Governments will need to put in place incentives to rebalance the economic equation or change mandates through policies in areas such as disclosure while ensuring alignment across jurisdictions. Need to ensure small business requirements can be simplified while improving accuracy of disclosures

Industry bodies and NGOs will need to spread knowledge and resources, and push for change – using their expertise on the ground to support suppliers and inform the development of industry standards. And consumers will have to demand the data that will allow them to make informed decisions and vote with their feet, even if it means changing their habits.

Banks will be uniquely positioned to support their customers, large and small, both through ring-fenced financing to finance the transition and by using their wealth of data and experience to plan high-impact projects and inform considerations. net zero risk management.

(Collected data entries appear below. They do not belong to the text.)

-- ==== Sys2Proof/Machine/Cache.lean ====
section
/-! DEFINITION. The caches of 20_memory.md sections 2 to 4: the structure L1 and L2 share (R210–R217), the blocking L1s
(R220–R226) and the non-blocking L2 with its MSHRs (R240–R247). They decide when an access completes, never a value (R201). -/

namespace Sys2Proof.Machine

/-! ## Shared structure -/

/-- `block_addr(addr) = addr & 0xFFFFFFE0` (R211). -/
def blockAddr (addr : Word) : Word := addr &&& 0xFFFFFFE0#32

/-- `addr >>u 5` (R211). -/
def blockNumber (addr : Word) : Nat := addr.toNat / blockSize

/-- `block mod SETS` (R211); SETS is the number of sets the array was built with. -/
def setIndex (sets : CacheSets) (addr : Word) : Nat := blockNumber addr % sets.length

/-- `block div SETS` (R211). -/
def tagOf (sets : CacheSets) (addr : Word) : Nat := blockNumber addr / sets.length

/-- The set an address falls in. -/
def setOf (sets : CacheSets) (addr : Word) : CacheSet := (sets[setIndex sets addr]?).getD []

/-- `state ≠ INVALID`. -/
def blockValid (b : CacheBlock) : Bool := decide (b.state ≠ .invalid)

/-- The way, if any, that is valid and holds the tag (R212). -/
def probe (sets : CacheSets) (addr : Word) : Option Nat :=
  (setOf sets addr).findIdx? fun b => blockValid b && decide (b.tag = tagOf sets addr)

/-- The LRU counter of a way, 0 for a way that is not there. -/
def lruOf (ways : CacheSet) (w : Nat) : Nat :=
  match ways[w]? with
  | some b => b.lru
  | none => 0

/-- `touch` on one set (R213): valid ways younger than way `w` age by one, way `w` becomes the youngest. -/
def touchWays (w : Nat) (ways : CacheSet) : CacheSet :=
  ways.mapIdx fun v b =>
    if v = w then { b with lru := 0 }
    else if blockValid b && decide (b.lru < lruOf ways w) then { b with lru := b.lru + 1 }
    else b

/-- A write hit on way `w`: dirty and MODIFIED (R223, R242). -/
def dirtyWay (w : Nat) (ways : CacheSet) : CacheSet :=
  ways.modify w fun b => { b with dirty := true, state := .modified }

/-- A hit on way `w`: touch it, and mark it written if the access is a write (R223 step 3, R242 step 1). -/
def hitBlock (sets : CacheSets) (addr : Word) (w : Nat) (isWrite : Bool) : CacheSets :=
  sets.modify (setIndex sets addr) fun ways =>
    if isWrite then dirtyWay w (touchWays w ways) else touchWays w ways

/-- The highest LRU counter of a set. -/
def maxLru (ways : CacheSet) : Nat := ways.foldl (fun m b => max m b.lru) 0

/-- `find_victim` (R214): the lowest-numbered INVALID way, else the way with the highest LRU counter (the lowest-numbered of
equals, which no run meets: log 9). -/
def findVictim (ways : CacheSet) : Nat :=
  match ways.findIdx? (fun b => !blockValid b) with
  | some w => w
  | none => (ways.findIdx? fun b => decide (b.lru = maxLru ways)).getD 0

/-- `install` on one set (R215): a valid victim is only dropped (no writeback, D29); the other valid ways that are younger
than it, or all of them if the victim was invalid, age by one; the block enters EXCLUSIVE, clean and youngest. -/
def installWays (tag : Nat) (ways : CacheSet) : CacheSet :=
  let w := findVictim ways
  let victimWasValid := (ways[w]?).any blockValid
  ways.mapIdx fun v b =>
    if v = w then { b with tag := tag, state := .exclusive, dirty := false, lru := 0 }
    else if blockValid b && (!victimWasValid || decide (b.lru < lruOf ways w)) then { b with lru := b.lru + 1 }
    else b

/-- `install(addr)` (R215). -/
def install (sets : CacheSets) (addr : Word) : CacheSets :=
  sets.modify (setIndex sets addr) (installWays (tagOf sets addr))

/-! ## L2 (R240–R247) -/

/-- What `L2.access` answers (R242). -/
inductive L2Answer
  | hit | miss | busy
  deriving DecidableEq, Repr

/-- Adds a core id to a set of core ids, kept as a strictly rising list (R240, R243 "ascending"). -/
def addRequester (id : Nat) : List Nat → List Nat
  | [] => [id]
  | k :: rest => if id < k then id :: k :: rest else if id = k then k :: rest else k :: addRequester id rest

/-- The lowest-numbered valid MSHR for a block (R242 step 2; there is at most one, R247). -/
def findMshr (mshrs : List Mshr) (block : Word) : Option Nat :=
  mshrs.findIdx? fun m => m.valid && decide (m.addr = block)

/-- The lowest-numbered invalid MSHR (R242 step 3). -/
def freeMshr (mshrs : List Mshr) : Option Nat :=
  mshrs.findIdx? fun m => !m.valid

/-- `L2.access(addr, is_write, core_id)` at cycle `t` (R242). -/
def l2Access (cfg : Config) (t : Nat) (addr : Word) (isWrite : Bool) (coreId : Nat) (l2 : L2) : L2Answer × L2 :=
  match probe l2.sets addr with
  | some w => (.hit, { l2 with sets := hitBlock l2.sets addr w isWrite })
  | none =>
    match findMshr l2.mshrs (blockAddr addr) with
    | some k =>
      (.miss, { l2 with mshrs := l2.mshrs.modify k fun m => { m with requesters := addRequester coreId m.requesters } })
    | none =>
      match freeMshr l2.mshrs with
      | some k =>
        (.miss,
          { l2 with
            mshrs := l2.mshrs.set k
              { valid := true, addr := blockAddr addr, isWrite := isWrite, requesters := [coreId], done := false,
                readyCycle := 0 }
            reqQueue := l2.reqQueue ++
              [{ addr := blockAddr addr, isWrite := isWrite, coreId := coreId, readyCycle := t + cfg.l2ToDramDelay }] })
      | none => (.busy, l2)

/-- `handle_dram_completion(addr)` at cycle `t` (R244). -/
def l2HandleCompletion (cfg : Config) (t : Nat) (addr : Word) (l2 : L2) : L2 :=
  { l2 with retQueue := l2.retQueue ++ [{ addr := addr, readyCycle := t + cfg.dramToL2Delay }] }

/-! ## L1 (R220–R226) -/

/-- `fill(addr)` (R224): acts only on a set pending miss for the same block; installs the pending address and clears it. -/
def l1Fill (addr : Word) (l1 : L1) : L1 :=
  if l1.pendingMiss && decide (blockAddr addr = blockAddr l1.pendingMissAddr) then
    { l1 with sets := install l1.sets l1.pendingMissAddr, pendingMiss := false }
  else l1

/-- `t >= pending_miss_ready_cycle`, never true for ∞ (R222, R223). -/
def readyReached (ready : Option Nat) (t : Nat) : Bool :=
  match ready with
  | some r => decide (r ≤ t)
  | none => false

/-- Step 1 of R223: a pending miss whose ready cycle has come is filled. -/
def l1FillIfReady (t : Nat) (l1 : L1) : L1 :=
  if l1.pendingMiss && readyReached l1.pendingMissReady t then l1Fill l1.pendingMissAddr l1 else l1

/-- Latches the pending-miss register (R223 step 4). -/
def l1Latch (addr : Word) (ready : Option Nat) (l1 : L1) : L1 :=
  { l1 with pendingMiss := true, pendingMissAddr := addr, pendingMissReady := ready }

/-- `access(addr, is_write, is_data)` of core `coreId`'s L1 at cycle `t` (R223): whether it completes, and what it leaves in
the L1 and the L2. `is_data` changes no state (R221). -/
def l1Access (cfg : Config) (t : Nat) (coreId : Nat) (addr : Word) (isWrite _isData : Bool) (l1 : L1) (l2 : L2) :
    Bool × L1 × L2 :=
  let l1 := l1FillIfReady t l1
  if l1.pendingMiss then (false, l1, l2)
  else match probe l1.sets addr with
    | some w => (true, { l1 with sets := hitBlock l1.sets addr w isWrite }, l2)
    | none =>
      match l2Access cfg t addr isWrite coreId l2 with
      | (.hit, l2) => (false, l1Latch addr (some (t + cfg.l2HitLatency)) l1, l2)
      | (.miss, l2) => (false, l1Latch addr none l1, l2)
      | (.busy, l2) => (false, l1, l2)

end Sys2Proof.Machine
end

Partnerships will also be essential. First, with clients on sustainable supply chain finance programs to increase SME access to finance. Second, with governments, development banks and others to create public-private partnerships that can: extend and mobilize finance for SMEs down to deep-level providers; better inform policy-making; and drive innovation and business models that support net zero supply chains.

This path to a net zero transition is far from easy. Yet, as we increasingly understand the “why” and “how” to address the climate challenge, we cannot lose sight of the third critical factor: the “when”. The data and the research were clear: we cannot afford to delay; and the commitments made at the COP underscore that the time has come to move from ambition to action.